Art Durkee also did one of these recently, quoted below:

So, in poetry, one might develop a hierarchy of notational pauses, for reading; for example: from short to long, line-break, extra space, comma, semicolon, colon, dash, period, stanza break. Obviously, other hierarchical orders of punctuational notation are just as feasible.

As he noted in the last sentence, other orders are feasible (i.e. the switched position of the period and dash in relation to mine). The numerical difference between these different sorts of breaks may only be a few tenths of a second, but it's an important detail.

Moving on: pay attention to the end punctuation. If it ends with an exclamation point, at least attempt excitement. Question mark? Ask the line, don't tell it (y'know?). Some questions are kinda rough to read out loud, and open to interpretation as to when you should start asking instead of telling. Here's a good example from The Love Song of J. Alfred Prufrock:


Shall I say, I have gone at dusk through narrow streets
And watched the smoke that rises from the pipes
Of lonely men in shirt-sleeves, leaning out of windows?
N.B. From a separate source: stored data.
-- ==== Sys2Proof/Config.lean ====
section
/-! DEFINITION. The values that the spec leaves open: free values, which no proof can see (each is named in an entry of the assumption log), and what the part fixes. -/

namespace Sys2Proof.Config

/-- The FZ4's own value of `frsq` (R343), before its bound is applied. -/
opaque frsq : Word → Word
/-- The FZ4's own value of `fexp2` (R343). -/
opaque fexp2 : Word → Word
/-- The FZ4's own value of `flog2` (R343). -/
opaque flog2 : Word → Word
/-- The FZ4's own value of `fsin` (R343); beyond 1,024 some value in [−1, 1]. -/
opaque fsin : Word → Word
/-- The FZ4's own value of `fcos` (R343); beyond 1,024 some value in [−1, 1]. -/
opaque fcos : Word → Word
/-- The FZ4's own value of `ftanh` (R343). -/
opaque ftanh : Word → Word
/-- The FZ4's own value of `fsig` (R343). -/
opaque fsig : Word → Word

/-- The granules of a die between which and its L2 lines are filled or written back at an access, once for each line, by the machine's count (R232, log 10). -/
opaque lineTraffic : Nat → List Nat

/-- The place of the line that leaves a core's full instruction cache (R10, R162), by the machine's count (log 96). -/
opaque codeVictim : Nat → Nat

/-- What a collective's STATUS holds for the exception bits its additions raised (R249), in the bit order of WSTAT; the spec gives no layout (log 11). -/
opaque collectiveStatus : Nat → Word

/-- Whether a destination sector of a collective that has lost a link holds its final value (R250): by the machine's count and the sector (log 12). -/
opaque lostSector : Nat → Nat → Bool

/-- The verdict of XMSS-SHAKE_20_256 (R485, R495): a public key, the bytes signed and a signature; RFC 8391 is no part of the spec (log 13). -/
opaque xmss : List Byte → List Byte → List Byte → Bool

/-- The public key fused into a die (R495; log 13). -/
opaque fusedKey : Nat → List Byte

/-- The module's translation key, which only the monitor holds (R492; log 13). -/
opaque translationKey : List Byte

/-- The pad with which the monitor of a die wraps the key of a handle (R166, log 124). -/
opaque wrapPad : Nat → Nat → BitVec 256

/-- The units that fail the self-test of a boot that no reset event began (R495, R501), by the machine's count (log 127). -/
opaque selfTest : Nat → List UnitFailure

/-- The frame onto which the steward restores a poisoned page of a die (R474), by the machine's count (log 40). -/
opaque freshFrame : Nat → Nat

/-- The fuse security-version counter that a die was made with (R493; log 14). -/
opaque fusedSvn : Nat → Nat

/-- Whether a write to management flash fails (R437), by the machine's count (log 15). -/
opaque flashFails : Nat → Bool

/-- Where the monitor places the NATIVE section of a slot's image for the steward cores of a die (R438, R512; log 16): the virtual address and the frame, in units of 2 MiB; place 3 gives the tables. -/
opaque isleBase : Nat → Nat → Nat
opaque isleFrame : Nat → Nat → Nat

/-- Whether the part's translator reads a section of a TYPE at a FORMAT (R484, R490; log 17). -/
opaque readsFormat : Nat → Nat → Bool

/-- What the part's translator makes of a container's level (R490): from its TYPE, its records, and the container's FUNCS and DATA sections, code, and the byte offset of each
function's entry clause in it (log 17). -/
opaque translate : Nat → List LevelRecord → List Byte → List Byte → List Byte × List Nat

/-- The key that the steward's entropy source draws for a context (R165), by the machine's count (log 18). -/
opaque contextKey : Nat → BitVec 256

/-- A number that the scheduler firmware chooses on its own (R185), by the machine's count (log 19). -/
opaque firmwareChoice : Nat → Nat

/-- The dispatch PC that the steward of a die records as the site of a launch (R190, R458; log 20). -/
opaque dispatchPc : Nat → Nat

/-- Where in the HBM of a die the steward begins to look for the place of a save area (R170; log 24). -/
opaque saveBase : Nat → Nat

/-- The frame, in the HBM of a die, of a table with which the steward splits a leaf larger than a protected piece (R193), by the machine's count (log 98). -/
opaque tableFrame : Nat → Nat

/-- Where in the HBM of a core's die the steward places a trace buffer (R463), in units of the buffer's size, by the machine's count (log 101). -/
opaque traceBuffer : Nat → Nat

/-- Whether the steward can reserve storage for a snapshot (R192), by the machine's count (log 40). -/
opaque snapshotRoom : Nat → Bool

/-- The stream-buffer segment that a job of a copy engine takes (R271), and where the parameter page and the landing map of a routine's call stand (R275), by the machine's count
(log 32). -/
opaque jobSegment : Nat → Nat
opaque martenPage : Nat → Nat
opaque martenMap : Nat → Nat

/-- Whether the snapshots of a launch can be read when they are restored (R190), by the machine's count (log 40). -/
opaque snapshotReadable : Nat → Bool

/-- Whether a scheduler tags the instruction that it issues (R460), by the machine's count and RATE, which sets the mean interval (log 121). -/
opaque trailChoice : Nat → Nat → Bool

/-- Whether the steward firmware has admitted the management session that reads through the Fox port (R457), by the machine's count (log 120). -/
opaque sessionAdmitted : Nat → Bool

/-- The header of a flit (R242), by the machine's count: the fields that its payload gives, and the whole of it where its sender is outside (log 72). -/
opaque flitHeader : Nat → Nat

/-- The payload bytes that coding saves of a flit (R247, R251), by the machine's count (log 72). -/
opaque flitSaved : Nat → Nat

/-- The 64-byte SHAKE256 measurement of the monitor ROM (R497), as a number (log 44). -/
opaque romMeasurement : Nat

/-- The 64-byte SHAKE256 measurement of a fuse counter value (R497), as a number: the spec does not say over which bytes (log 44). -/
opaque fuseMeasurement : Nat → Nat

end Sys2Proof.Config
end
There are a few ways to handle a long question like this; from here, it's preference and instinct. The period has several subtle connotations, so that's also something left to interpretation.

There are other, smaller things to address in reading poetry, such as fluctuation of vocal tone and pitch, but that's something learned by experience (as well somewhat of an innate skill). Still, the next time I hear people read Beowulf like it's a John Grisham novel...



Blogger jdogmoney said...

"Grendel walked right up to the bench and said in hushed tones, 'Your Honour, please. This man assaulted me!'"


I'd like to hear you read some poetry sometime, my friend.

With all due respect,

12:39 AM  
Blogger AnoNick said...

I usually read poetry aloud... But I agree, the pauses and tones are very important.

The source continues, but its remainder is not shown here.